– Вы больше не виделись?
– Никогда. Он даже не позвонил.
Но Мария ждала. Ежедневные, написанные как под копирку строки ее дневника похожи на заклинания: «Все будет хорошо – он вернется. Оставайся позитивной. Нельзя терять надежду». Но надежда Машу оставила. Она отправила домработниц и секретарш на отдых, подготовила записку о том, что просит никого не винить, и выпила шестьдесят таблеток, которые применяют при бессоннице и анестезии. Вскоре этот препарат назовут «наркотиком изнасилования»: принявшие его жертвы ничего не помнят. Не знаю, где Мария эти таблетки раздобыла: выпить она могла, и жахнуть крепко, но без тени мрачного алкоголизма, а наркотиками и вовсе не увлекалась.
Маша хорошо подготовилась, не приняла в расчет только свою подругу Натали. Она была экстрасенсом и увидела Шелл лежащей в постели. А поняв, что уже два дня никто не отвечает на звонки, подняла тревогу. Когда мы с Максом попали в ее мюнхенский особняк, Мария была жива. Десять дней она пролежала в коме, но выкарабкалась. Все были счастливы, дни пошли прежней чередой, и первое время никто не подозревал, как сильно эта история повредила Машин рассудок».
В одном из интервью Щедрин подтвердил, что действительно дружил с семьей Шелл:
– Но когда с Марией случился душевный кризис, меня уже три месяца не было в Германии. Обо всем я узнал в Англии из газет. Так что в этом смысле у меня есть алиби.
Алиби – хорошая вещь, Родион Константинович…
«Где-то на сорок пятом году их совместной жизни он, наконец, ощутил себя полновластным хозяином и господином и наслаждался этим статусом, как крон-принц, получивший свою долгожданную корону, – рассказывал Сергей Николаевич. – На моей памяти Майя никогда ему не возражала. При всей своей природной строптивости и, как считалось, невыносимом характере она была на редкость послушной женой. По крайней мере, в то последнее десятилетие, которое я застал.
Другое дело, что по своему легкомыслию и простодушию она все время попадала в какие-то несуразные истории, которые Щедрину приходилось улаживать. Она была классической trouble woman. То она, не глядя, подмахивала свою подпись на контракте, из-за которого потом несколько лет приходилось судиться. То ее кидали очередные доброхоты-спонсоры, и Щедрин судорожно собирал деньги, чтобы расплатиться с кредиторами. А то на радость бульварным СМИ вдруг объявлялась некая лжедочь из Израиля. С ней тоже надо будет судиться, тряся разными экспертизами и справками, что Плисецкая никак не может быть ее матерью. Все это Щедрину приходилось брать на себя, доказывать, спорить, нервничать, срывать голос, нанимать адвокатов. Не говоря уже о практических и финансовых заботах, связанных с их непростой жизнью на три дома (был еще дом в Тракае, в Литве) и фактически на три страны».
«Некая лжедочь из Израиля» – отдельная история, на которой нам придется ненадолго остановиться.
Как мы знаем, Майя Михайловна в свое время не решилась родить ребенка и бросить сцену.
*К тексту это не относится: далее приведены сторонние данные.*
-- ==== Sys2Proof/Laws/CanonWrite.lean ====
section
/-! SUPPORT. What keeps the canonical form: the zone operations, sector detection, the commit operations and the write path. One lemma per operation and per meaning. -/

namespace Sys2Proof.Machine

-- Elaborated one after another: the package as one text must fit the memory its check allows.
set_option Elab.async false

set_option linter.unusedTactic false
set_option linter.unreachableTactic false
set_option linter.unusedVariables false

variable {v : Variant} {q : List Instr} {s t : State} {r : Raiser}

/-! ### Machine/ZoneOps -/

theorem State.putCtx_canon {z : Nat} {c : Ctx} (hs : Canon v q s) : Canon v q (State.putCtx s z c) := by
  unfold State.putCtx
  repeat' first
    | (with_reducible assumption) | intro x
    | (extract_lets +onlyGivenNames t; first
        | (refine (fun (ht : Canon v q t) => ?_) ?_ <;> [clear_value t; (unfold t; clear t)])
        | clear_value t)
    | (with_reducible first | apply State.setN_canon | apply State.store_canon)

theorem zoneEvent_canon {e : Nat} {items : List Nat} {z : Nat} (hs : Canon v q s) : Canon v q (zoneEvent s e items z) := by
  unfold zoneEvent
  repeat' first
    | (with_reducible assumption) | intro x
    | (with_reducible first | apply raise_canon)
    | (simp only [canon_mk_iff]; apply canon_parts)

theorem actionRefused_canon {what z : Nat} (hs : Canon v q s) : Canon v q (actionRefused s what z) := by
  unfold actionRefused
  repeat' first
    | (with_reducible assumption) | intro x
    | (extract_lets +onlyGivenNames t; first
        | (refine (fun (ht : Canon v q t) => ?_) ?_ <;> [clear_value t; (unfold t; clear t)])
        | clear_value t)
    | (with_reducible first | apply raise_canon)
    | (simp only [canon_mk_iff]; apply canon_parts)

theorem postFresh_canon {a : Nat} {fresh : List Desc} (hs : Canon v q s) : Canon v q (postFresh s a fresh) := by
  unfold postFresh
  repeat' first
    | (with_reducible assumption) | intro x
    | (extract_lets +onlyGivenNames t; first
        | (refine (fun (ht : Canon v q t) => ?_) ?_ <;> [clear_value t; (unfold t; clear t)])
        | clear_value t)
    | (with_reducible first | apply State.setPick_canon)
    | (simp only [canon_mk_iff]; apply canon_parts)

theorem closeZone_canon {z : Nat} (hs : Canon v q s) : Canon v q (closeZone s z) := by
  unfold closeZone
  repeat' first
    | (with_reducible assumption) | intro x
    | (extract_lets +onlyGivenNames t; first
        | (refine (fun (ht : Canon v q t) => ?_) ?_ <;> [clear_value t; (unfold t; clear t)])
        | clear_value t)
    | (with_reducible first | apply ite_canon | apply State.putCtx_canon)
    | split

theorem openLimits_canon {z : Nat} (hs : Canon v q s) : Canon v q ((openLimits s z)).2 := by
  unfold openLimits
  repeat' first
    | (with_reducible assumption) | intro x
    | (extract_lets +onlyGivenNames t; first
        | (refine (fun (ht : Canon v q t) => ?_) ?_ <;> [clear_value t; (unfold t; clear t)])
        | clear_value t)
    | (with_reducible first
        | apply ite_canon | apply State.inc_canon | apply raise_canon | apply zoneEvent_canon | apply closeZone_canon)
    | split | dsimp only | (simp only [canon_mk_iff]; apply canon_parts)

theorem openLimits_canon_eq {z : Nat} {x1 : Nat} {t : State} (he : openLimits s z = (x1, t)) (hs : Canon v q s) : Canon v q t
    := by
  have h0 := openLimits_canon (s := s) (z := z) hs
  rw [he] at h0; exact h0

theorem allocRefused_canon {z status : Nat} {offset : Option Nat} (hs : Canon v q s) : Canon v q
    (allocRefused s z status offset) := by
  unfold allocRefused
  repeat' first
    | (with_reducible assumption) | intro x
    | (extract_lets +onlyGivenNames t; first
        | (refine (fun (ht : Canon v q t) => ?_) ?_ <;> [clear_value t; (unfold t; clear t)])
        | clear_value t)
    | (with_reducible first | apply ite_canon | apply State.inc_canon | apply zoneEvent_canon)
    | split | (simp only [canon_mk_iff]; apply canon_parts)

theorem allocate_canon {z count : Nat} {offset : Option Nat} (hs : Canon v q s) : Canon v q ((allocate s z count offset)).2.2
    := by
  unfold allocate
  repeat' first
    | (with_reducible assumption) | intro x
    | (extract_lets +onlyGivenNames t; first
        | (refine (fun (ht : Canon v q t) => ?_) ?_ <;> [clear_value t; (unfold t; clear t)])
        | clear_value t)
    | (with_reducible first
        | apply ite_canon | refine openLimits_canon_eq (by with_reducible assumption) ?_ | apply State.inc_canon
        | apply State.putCtx_canon | apply openLimits_canon | apply allocRefused_canon)
    | split | dsimp only | (simp only [canon_mk_iff]; apply canon_parts)

theorem allocate_canon_eq {z count : Nat} {offset : Option Nat} {x1 : Nat} {x2 : Nat} {t : State} (he
    : allocate s z count offset = (x1, x2, t)) (hs : Canon v q s) : Canon v q t := by
  have h0 := allocate_canon (s := s) (z := z) (count := count) (offset := offset) hs
  rw [he] at h0; exact h0

theorem rewindZone_canon {z : Nat} (hs : Canon v q s) : Canon v q ((rewindZone s z)).2 := by
  unfold rewindZone
  repeat' first
    | (with_reducible assumption) | intro x
    | (extract_lets +onlyGivenNames t; first
        | (refine (fun (ht : Canon v q t) => ?_) ?_ <;> [clear_value t; (unfold t; clear t)])
        | clear_value t)
    | (with_reducible first | apply ite_canon | apply State.inc_canon | apply State.putCtx_canon)
    | split | dsimp only

theorem rewindZone_canon_eq {z : Nat} {x1 : Nat} {t : State} (he : rewindZone s z = (x1, t)) (hs : Canon v q s) : Canon v q t
    := by
  have h0 := rewindZone_canon (s := s) (z := z) hs
  rw [he] at h0; exact h0

theorem guardSweep_canon (hs : Canon v q s) : Canon v q (guardSweep s) := by
  unfold guardSweep
  repeat' first
    | (with_reducible assumption) | intro x
    | (with_reducible first | apply ite_canon | apply foldl_canon | apply closeGate_canon | apply raise_canon)
    | split | (simp only [canon_mk_iff]; apply canon_parts)

/-! ### Machine/Detect -/

theorem detEvent_canon {j k : Nat} {items : List Nat} {e : Nat} (hs : Canon v q s) : Canon v q (detEvent s j k items e) := by
  unfold detEvent
  repeat' first
    | (with_reducible assumption) | intro x
    | (with_reducible first | apply slotEventBy_canon | apply raise_canon)

theorem putEntry_canon {j e : Nat} {b : BufEntry} (hs : Canon v q s) : Canon v q (putEntry s j e b) := by
  unfold putEntry
  repeat' first
    | (with_reducible assumption) | intro x
    | (with_reducible first | apply State.setCh_canon)

theorem deliverSector_canon {dest lba range kind : Nat} {data : List Byte} (hs : Canon v q s) : Canon v q
    (deliverSector s dest lba range kind data) := by
  unfold deliverSector
  repeat' first
    | (with_reducible assumption) | intro x
    | (with_reducible first | apply ite_canon | apply State.store_canon)
    | split

theorem returnFirmware_canon {j : Nat} {l : List Byte} (hs : Canon v q s) : Canon v q (returnFirmware s j l) := by
  unfold returnFirmware
  repeat' first
    | (with_reducible assumption) | intro x
    | (with_reducible first | apply State.setCh_canon)
    | (simp only [canon_mk_iff]; apply canon_parts)

theorem groupKeep_canon {b : BufEntry} {x : Sector} (hs : Canon v q s) : Canon v q (groupKeep s b x) := by
  unfold groupKeep
  repeat' first
    | (with_reducible assumption) | intro x
    | (with_reducible first | apply ite_canon)
    | split | (simp only [canon_mk_iff]; apply canon_parts)
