theorem putTracker_canon {id : Nat} {l : List TrackEnt} (hs : Canon v q s) : Canon v q (putTracker s id l) := by
  unfold putTracker
  repeat' first
    | (with_reducible assumption) | intro x
    | (with_reducible first | apply id_canon | apply State.setBitOf_canon)
    | (simp only [canon_mk_iff]; apply canon_parts)

theorem trackReport_canon {id pos : Nat} (hs : Canon v q s) : Canon v q (trackReport s id pos) := by
  unfold trackReport
  repeat' first
    | (with_reducible assumption) | intro x
    | (extract_lets +onlyGivenNames t; first
        | (refine (fun (ht : Canon v q t) => ?_) ?_ <;> [clear_value t; (unfold t; clear t)])
        | clear_value t)
    | (with_reducible first
        | apply ite_canon | apply id_canon | apply State.set_canon | apply raise_canon | apply putTracker_canon)
    | split | (simp only [canon_mk_iff]; apply canon_parts)

theorem trackNew_canon {id addr : Nat} (hs : Canon v q s) : Canon v q (trackNew s id addr) := by
  unfold trackNew
  repeat' first
    | (with_reducible assumption) | intro x
    | (extract_lets +onlyGivenNames t; first
        | (refine (fun (ht : Canon v q t) => ?_) ?_ <;> [clear_value t; (unfold t; clear t)])
        | clear_value t)
    | (with_reducible first
        | apply ite_canon | apply id_canon | apply State.set_canon | apply State.inc_canon | apply raise_canon
        | apply putTracker_canon)
    | split | (simp only [canon_mk_iff]; apply canon_parts)

theorem track_canon {id addr : Nat} (hs : Canon v q s) : Canon v q (track s id addr) := by
  unfold track
  repeat' first
    | (with_reducible assumption) | intro x
    | (extract_lets +onlyGivenNames t; first
        | (refine (fun (ht : Canon v q t) => ?_) ?_ <;> [clear_value t; (unfold t; clear t)])
        | clear_value t)
    | (with_reducible first
        | apply ite_canon | apply id_canon | apply State.set_canon | apply putTracker_canon | apply trackReport_canon
        | apply trackNew_canon)
    | split | (simp only [canon_mk_iff]; apply canon_parts)

theorem untrack_canon {id addr : Nat} (hs : Canon v q s) : Canon v q (untrack s id addr) := by
  unfold untrack
  repeat' first
    | (with_reducible assumption) | intro x
    | (extract_lets +onlyGivenNames t; first
        | (refine (fun (ht : Canon v q t) => ?_) ?_ <;> [clear_value t; (unfold t; clear t)])
        | clear_value t)
    | (with_reducible first | apply id_canon | apply State.set_canon | apply putTracker_canon)
    | split | (simp only [canon_mk_iff]; apply canon_parts)

theorem poisonLine_canon {a : Nat} (hs : Canon v q s) : Canon v q (poisonLine s a) := by
  unfold poisonLine
  repeat' first
    | (with_reducible assumption) | intro x
    | (simp only [canon_mk_iff]; apply canon_parts)

theorem curePoison_canon {a : Nat} (hs : Canon v q s) : Canon v q (curePoison s a) := by
  unfold curePoison
  repeat' first
    | (with_reducible assumption) | intro x
    | (simp only [canon_mk_iff]; apply canon_parts)

theorem corrected_canon {a syn req : Nat} (hs : Canon v q s) : Canon v q (corrected s a syn req) := by
  unfold corrected
  repeat' first
    | (with_reducible assumption) | intro x
    | (extract_lets +onlyGivenNames t; first
        | (refine (fun (ht : Canon v q t) => ?_) ?_ <;> [clear_value t; (unfold t; clear t)])
        | clear_value t)
    | (with_reducible first | apply State.setN_canon | apply State.inc_canon | apply memEvent_canon | apply track_canon)

theorem lineBad_canon {a cause req : Nat} (hs : Canon v q s) : Canon v q (lineBad s a cause req) := by
  unfold lineBad
  repeat' first
    | (with_reducible assumption) | intro x
    | (extract_lets +onlyGivenNames t; first
        | (refine (fun (ht : Canon v q t) => ?_) ?_ <;> [clear_value t; (unfold t; clear t)])
        | clear_value t)
    | (with_reducible first | apply ite_canon | apply State.setN_canon | apply State.inc_canon | apply memEvent_canon)
    | split

theorem poisonWrite_canon {a writer : Nat} (hs : Canon v q s) : Canon v q (poisonWrite s a writer) := by
  unfold poisonWrite
  repeat' first
    | (with_reducible assumption) | intro x
    | (with_reducible first | apply State.inc_canon | apply memEvent_canon | apply poisonLine_canon)

theorem errorTo_canon {m : Nat} (hs : Canon v q s) : Canon v q (errorTo s m) := by
  unfold errorTo
  repeat' first
    | (with_reducible assumption) | intro x
    | (simp only [canon_mk_iff]; apply canon_parts)

theorem okTo_canon {m : Nat} (hs : Canon v q s) : Canon v q (okTo s m) := by
  unfold okTo
  repeat' first
    | (with_reducible assumption) | intro x
    | (simp only [canon_mk_iff]; apply canon_parts)

theorem lineWritten_canon {a : Nat} (hs : Canon v q s) : Canon v q (lineWritten s a) := by
  unfold lineWritten
  repeat' first
    | (with_reducible assumption) | intro x
    | (with_reducible first | apply curePoison_canon)
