theorem execEcallPush_canon {n : Fin 8} {a0 : BitVec 18} {tag : BitVec 16} (hs : Canon v q s) : Ends v q
    (execEcallPush n a0 tag s) := by
  unfold execEcallPush
  repeat' first
    | (with_reducible assumption) | intro x
    | (extract_lets +onlyGivenNames t; first
        | (refine (fun (ht : Canon v q t) => ?_) ?_ <;> [clear_value t; (unfold t; clear t)])
        | clear_value t)
    | (with_reducible first
        | apply ends_next_canon | apply ite_ends | apply ite_canon | apply pantryPush_canon | apply raise_canon
        | apply ownFault_canon)
    | split | (simp only [canon_mk_iff]; apply canon_parts)

theorem execProgramFault_canon {n : Fin 8} {mcause : BitVec 32} {pc : Word} {addr : Addr} (hs : Canon v q s) : Ends v q
    (execProgramFault n mcause pc addr s) := by
  unfold execProgramFault
  repeat' first
    | (with_reducible assumption) | intro x
    | (with_reducible first | apply ends_next_canon | apply ite_ends | apply ite_canon | apply faultRun_canon)
    | split

theorem execExecTimeout_canon {n : Fin 8} {pc : Word} (hs : Canon v q s) : Ends v q (execExecTimeout n pc s) := by
  unfold execExecTimeout
  repeat' first
    | (with_reducible assumption) | intro x
    | (with_reducible first
        | apply ends_next_canon | apply State.inc_canon | apply sieveEvent_canon | apply raise_canon | apply afterRun_canon
        | apply runEnds_canon)
    | split | (simp only [canon_mk_iff]; apply canon_parts)

theorem execGrantWaitExpiry_canon {n : Fin 8} (hs : Canon v q s) : Ends v q (execGrantWaitExpiry n s) := by
  unfold execGrantWaitExpiry
  repeat' first
    | (with_reducible assumption) | intro x
    | (extract_lets +onlyGivenNames t; first
        | (refine (fun (ht : Canon v q t) => ?_) ?_ <;> [clear_value t; (unfold t; clear t)])
        | clear_value t)
    | (with_reducible first
        | apply ends_next_canon | apply ite_ends | apply ite_canon | apply sieveEvent_canon | apply raise_canon
        | apply afterRun_canon | apply runEnds_canon)
    | split | (simp only [canon_mk_iff]; apply canon_parts)

theorem execPauseLimitExpiry_canon {n : Fin 8} (hs : Canon v q s) : Ends v q (execPauseLimitExpiry n s) := by
  unfold execPauseLimitExpiry
  repeat' first
    | (with_reducible assumption) | intro x
    | (with_reducible first
        | apply ends_next_canon | apply ite_ends | apply ite_canon | apply withdrawRun_canon | apply raise_canon
        | apply afterRun_canon)
    | split | (simp only [canon_mk_iff]; apply canon_parts)

theorem execSlmRead_canon {c : CmdRef} {offset len : BitVec 32} (hs : Canon v q s) : Ends v q (execSlmRead c offset len s) := by
  unfold execSlmRead
  repeat' first
    | (with_reducible assumption) | intro x
    | (with_reducible first
        | apply ends_next_canon | apply ite_ends | apply ite_canon | apply returnData_canon | apply complete_canon
        | apply raise_canon | apply sieveWork_canon | apply sieveInvalid_canon)
    | split

theorem execSlmWrite_canon {c : CmdRef} {offset : BitVec 32} {data : List Byte} (hs : Canon v q s) : Ends v q
    (execSlmWrite c offset data s) := by
  unfold execSlmWrite
  repeat' first
    | (with_reducible assumption) | intro x
    | (with_reducible first
        | apply ends_next_canon | apply ite_ends | apply ite_canon | apply State.store_canon | apply complete_canon
        | apply raise_canon | apply sieveWork_canon | apply sieveInvalid_canon)
    | split

theorem execMemoryCopy_canon {c : CmdRef} {dest : BitVec 32} (hs : Canon v q s) : Ends v q (execMemoryCopy c dest s) := by
  unfold execMemoryCopy
  repeat' first
    | (with_reducible assumption) | intro x
    | (extract_lets +onlyGivenNames t; first
        | (refine (fun (ht : Canon v q t) => ?_) ?_ <;> [clear_value t; (unfold t; clear t)])
        | clear_value t)
    | (with_reducible first
        | apply ends_next_canon | apply ite_ends | apply ite_canon | apply State.store_canon | apply answerBad_canon
        | apply complete_canon | apply raise_canon | apply sieveWork_canon | apply sieveInvalid_canon)
    | split | (simp only [canon_mk_iff]; apply canon_parts)

/-! ### Machine/Boot -/

theorem afterReset_canon {warm : Bool} (hs : Canon v q s) : Canon v q (afterReset s warm) := by
  unfold afterReset
  repeat' first
    | (with_reducible assumption) | intro x
    | exact ⟨hs.variant, hs.pending, rfl, dictWf_filter _ _ hs.dict, rfl⟩
    | (with_reducible first | apply ite_canon | apply State.store_canon)
    | split | (simp only [canon_mk_iff]; apply canon_parts)

theorem followKept_canon (hs : Canon v q s) : Canon v q (followKept s) := by
  unfold followKept
  repeat' first
    | (with_reducible assumption) | intro x
    | (extract_lets +onlyGivenNames t; first
        | (refine (fun (ht : Canon v q t) => ?_) ?_ <;> [clear_value t; (unfold t; clear t)])
        | clear_value t)
    | (with_reducible first | apply foldl_canon | apply State.setN_canon | apply raiseBase_canon | apply regovern_canon)

theorem dropLocks_canon (hs : Canon v q s) : Canon v q (dropLocks s) := by
  unfold dropLocks
  repeat' first
    | (with_reducible assumption) | intro x
    | (with_reducible first | apply foldl_canon | apply releaseLocks_canon | apply raise_canon)

theorem warmReset_canon {cause ms : Nat} (hs : Canon v q s) : Canon v q (warmReset s cause ms) := by
  unfold warmReset
  repeat' first
    | (with_reducible assumption) | intro x
    | (extract_lets +onlyGivenNames t; first
        | (refine (fun (ht : Canon v q t) => ?_) ?_ <;> [clear_value t; (unfold t; clear t)])
        | clear_value t)
    | (with_reducible first
        | apply ite_canon | apply State.setN_canon | apply State.inc_canon | apply State.on_canon | apply afterReset_canon
        | apply followKept_canon | apply dropLocks_canon)
    | split | (simp only [canon_mk_iff]; apply canon_parts)

theorem execPowerOnReset_canon {byRstL : Bool} (hs : Canon v q s) : Ends v q (execPowerOnReset byRstL s) := by
  unfold execPowerOnReset
  repeat' first
    | (with_reducible assumption) | intro x
    | (with_reducible first | apply ends_next_canon | apply State.setN_canon | apply afterReset_canon)

theorem execWarmReset_canon {cause : WarmCause} (hs : Canon v q s) : Ends v q (execWarmReset cause s) := by
  unfold execWarmReset
  repeat' first
    | (with_reducible assumption) | intro x
    | (with_reducible first | apply ends_next_canon | apply ite_ends | apply ite_canon | apply warmReset_canon)
    | split | (simp only [canon_mk_iff]; apply canon_parts)

theorem safeRestartAct_canon (ht : Canon v q t) : Canon v q (safeRestartAct t) := by
  unfold safeRestartAct
  repeat' first
    | (with_reducible assumption) | intro x
    | (with_reducible first | apply ite_canon | apply warmReset_canon)
    | split | (simp only [canon_mk_iff]; apply canon_parts)

theorem execSafeRestart_canon {m : Master} {w : Word} (hs : Canon v q s) : Ends v q (execSafeRestart m w s) := by
  unfold execSafeRestart
  repeat' first
    | (with_reducible assumption) | intro x
    | (with_reducible first | apply ends_next_canon | apply kwrite_canon | apply safeRestartAct_canon)

theorem execTripRecovery_canon {ms : BitVec 32} (hs : Canon v q s) : Ends v q (execTripRecovery ms s) := by
  unfold execTripRecovery
  repeat' first
    | (with_reducible assumption) | intro x
    | (with_reducible first | apply ends_next_canon | apply ite_ends | apply ite_canon | apply warmReset_canon)
    | split

theorem checkerResult_canon {b : Nat} {ok : Bool} (hs : Canon v q s) : Canon v q (checkerResult s b ok) := by
  unfold checkerResult
  repeat' first
    | (with_reducible assumption) | intro x
    | (extract_lets +onlyGivenNames t; first
        | (refine (fun (ht : Canon v q t) => ?_) ?_ <;> [clear_value t; (unfold t; clear t)])
        | clear_value t)
    | (with_reducible first
        | apply ite_canon | apply State.setN_canon | apply State.setB_canon | apply State.setBitOf_canon
        | apply State.drawn_canon | apply raise_canon | apply safeNow_canon | apply memEventFree_canon)
    | split | (simp only [canon_mk_iff]; apply canon_parts)

theorem tryImages_canon {i : BootIn} {l : List Nat} (hs : Canon v q s) : Canon v q ((tryImages s i l)).1 := by
  induction l generalizing s i with
  | nil => exact hs
  | cons a r ih =>
    unfold tryImages
    repeat' first
      | (with_reducible assumption) | intro x
      | (extract_lets +onlyGivenNames t; first
          | (refine (fun (ht : Canon v q t) => ?_) ?_ <;> [clear_value t; (unfold t; clear t)])
          | clear_value t)
      | (with_reducible first
          | apply ih | refine canon_proj_eq (by with_reducible assumption) ?_ | apply ite_canon | apply State.inc_canon
          | apply State.drawn_canon | apply srEvent_canon)
      | split | dsimp only | (simp only [canon_mk_iff]; apply canon_parts)

theorem tryImages_canon_eq {i : BootIn} {l : List Nat} {t : State} {x2 : Option Nat} {x3 : Option Bool} (he
    : tryImages s i l = (t, x2, x3)) (hs : Canon v q s) : Canon v q t := by
  have h0 := tryImages_canon (s := s) (i := i) (l := l) hs
  rw [he] at h0; exact h0

theorem noImage_canon (hs : Canon v q s) : Canon v q (noImage s) := by
  unfold noImage
  repeat' first
    | (with_reducible assumption) | intro x
    | (with_reducible first | apply State.setN_canon)

theorem bringUp_canon {d : Nat} (hs : Canon v q s) : Canon v q (bringUp s d) := by
  unfold bringUp
  repeat' first
    | (with_reducible assumption) | intro x
    | (with_reducible first | apply State.setN_canon | apply domainGo_canon)

theorem releaseCore_canon {i : BootIn} {slot : Nat} (hs : Canon v q s) : Canon v q (releaseCore s i slot) := by
  unfold releaseCore
  repeat' first
    | (with_reducible assumption) | intro x
    | (extract_lets +onlyGivenNames t; first
        | (refine (fun (ht : Canon v q t) => ?_) ?_ <;> [clear_value t; (unfold t; clear t)])
        | clear_value t)
    | (with_reducible first
        | apply foldl_canon | apply State.setN_canon | apply measure_canon | apply loadImage_canon | apply bringUp_canon)
    | (simp only [canon_mk_iff]; apply canon_parts)
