/-! ### State.deliver -/

@[simp] theorem State.deliver_pending (m : Nat) (w : Word) : (s.deliver m w).pending = s.pending := rfl
@[simp] theorem State.deliver_variant (m : Nat) (w : Word) : (s.deliver m w).variant = s.variant := rfl
@[simp] theorem State.deliver_dict (m : Nat) (w : Word) : (s.deliver m w).dict = s.dict := rfl
@[simp] theorem State.deliver_edge (m : Nat) (w : Word) : (s.deliver m w).edge = s.edge := rfl
@[simp] theorem State.deliver_held (m : Nat) (w : Word) : (s.deliver m w).held = s.held := rfl
@[simp] theorem State.deliver_blobs (m : Nat) (w : Word) : (s.deliver m w).blobs = s.blobs := rfl
@[simp] theorem State.deliver_ev (m : Nat) (w : Word) : (s.deliver m w).ev = s.ev := rfl
@[simp] theorem State.deliver_sun (m : Nat) (w : Word) : (s.deliver m w).sun = s.sun := rfl
@[simp] theorem State.deliver_motor (m : Nat) (w : Word) : (s.deliver m w).motor = s.motor := rfl
@[simp] theorem State.deliver_acts (m : Nat) (w : Word) : (s.deliver m w).acts = s.acts := rfl
@[simp] theorem State.deliver_links (m : Nat) (w : Word) : (s.deliver m w).links = s.links := rfl
@[simp] theorem State.deliver_servo (m : Nat) (w : Word) : (s.deliver m w).servo = s.servo := rfl
@[simp] theorem State.deliver_chan (m : Nat) (w : Word) : (s.deliver m w).chan = s.chan := rfl
@[simp] theorem State.deliver_write (m : Nat) (w : Word) : (s.deliver m w).write = s.write := rfl
@[simp] theorem State.deliver_grants (m : Nat) (w : Word) : (s.deliver m w).grants = s.grants := rfl
@[simp] theorem State.deliver_deep (m : Nat) (w : Word) : (s.deliver m w).deep = s.deep := rfl
@[simp] theorem State.deliver_engines (m : Nat) (w : Word) : (s.deliver m w).engines = s.engines := rfl
@[simp] theorem State.deliver_pan (m : Nat) (w : Word) : (s.deliver m w).pan = s.pan := rfl
@[simp] theorem State.deliver_zones (m : Nat) (w : Word) : (s.deliver m w).zones = s.zones := rfl
@[simp] theorem State.deliver_host (m : Nat) (w : Word) : (s.deliver m w).host = s.host := rfl
@[simp] theorem State.deliver_picks (m : Nat) (w : Word) : (s.deliver m w).picks = s.picks := rfl
@[simp] theorem State.deliver_sheaf (m : Nat) (w : Word) : (s.deliver m w).sheaf = s.sheaf := rfl
@[simp] theorem State.deliver_memory (m : Nat) (w : Word) : (s.deliver m w).memory = s.memory := rfl
@[simp] theorem State.deliver_sieve (m : Nat) (w : Word) : (s.deliver m w).sieve = s.sieve := rfl
@[simp] theorem State.deliver_strong (m : Nat) (w : Word) : (s.deliver m w).strong = s.strong := rfl
@[simp] theorem State.deliver_power (m : Nat) (w : Word) : (s.deliver m w).power = s.power := rfl
@[simp] theorem State.deliver_mgmt (m : Nat) (w : Word) : (s.deliver m w).mgmt = s.mgmt := rfl
@[simp] theorem State.deliver_mem (m : Nat) (w : Word) : (s.deliver m w).mem = s.mem := rfl
@[simp] theorem State.deliver_flash (m : Nat) (w : Word) : (s.deliver m w).flash = s.flash := rfl
@[simp] theorem State.deliver_locals (m : Nat) (w : Word) : (s.deliver m w).locals = s.locals := rfl
@[simp] theorem State.deliver_freeCtr (m : Nat) (w : Word) : (s.deliver m w).freeCtr = s.freeCtr := rfl
@[simp] theorem State.deliver_rdata (m : Nat) (w : Word) : (s.deliver m w).rdata = Sp.put s.rdata m w := rfl

end Sys2Proof.Machine
end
– Балет предусматривает помимо всего прочего замечательное телосложение и отличную физическую форму, – оправдывал жену Родион Щедрин. – После родов с любой женщиной происходят революционные изменения. Многие балерины потеряли свою профессию…
В 1999 году на Западе, а затем и в России наделала много шума история с «дочерью Майи Плисецкой» Юлией Глаговской, гражданкой Израиля. Все началось со статьи лондонского собкора «Московского комсомольца» Владимира Симонова «Здравствуйте, я дочь Майи Плисецкой». Сюжет этой истории был следующий.
В 1976 году почти одновременно в ленинградском роддоме (а точнее, в спецклинике КГБ) оказались две женщины: Майя Плисецкая и Людмила Глаговская, жена чекиста. Младенец чекиста родился мертвым, и отец его, по договоренности с врачами и Плисецкой, якобы тайно взял себе ребенка балерины.
Этот Борис Глаговский совершил подмену младенцев, не поставив жену в известность. Более того, он будто бы просил врачей скрыть от нее факт смерти их ребенка. Юлия Глаговская утверждала также, что ее приемный отец приходится Майе Михайловне каким-то дальним родственником по отцовской линии. Он был приставлен присматривать за артистами Большого театра, а тут такой случай: беременность Плисецкой. Никого в этой истории не смущало, что балерине шел уже 51-й год… Предположим, ей и правда довелось забеременеть в таком возрасте, чего ж не бывает. Но рожать? Неужели Майя Михайловна решилась на такое? И смогла выносить ребенка в свои годы? Невероятно!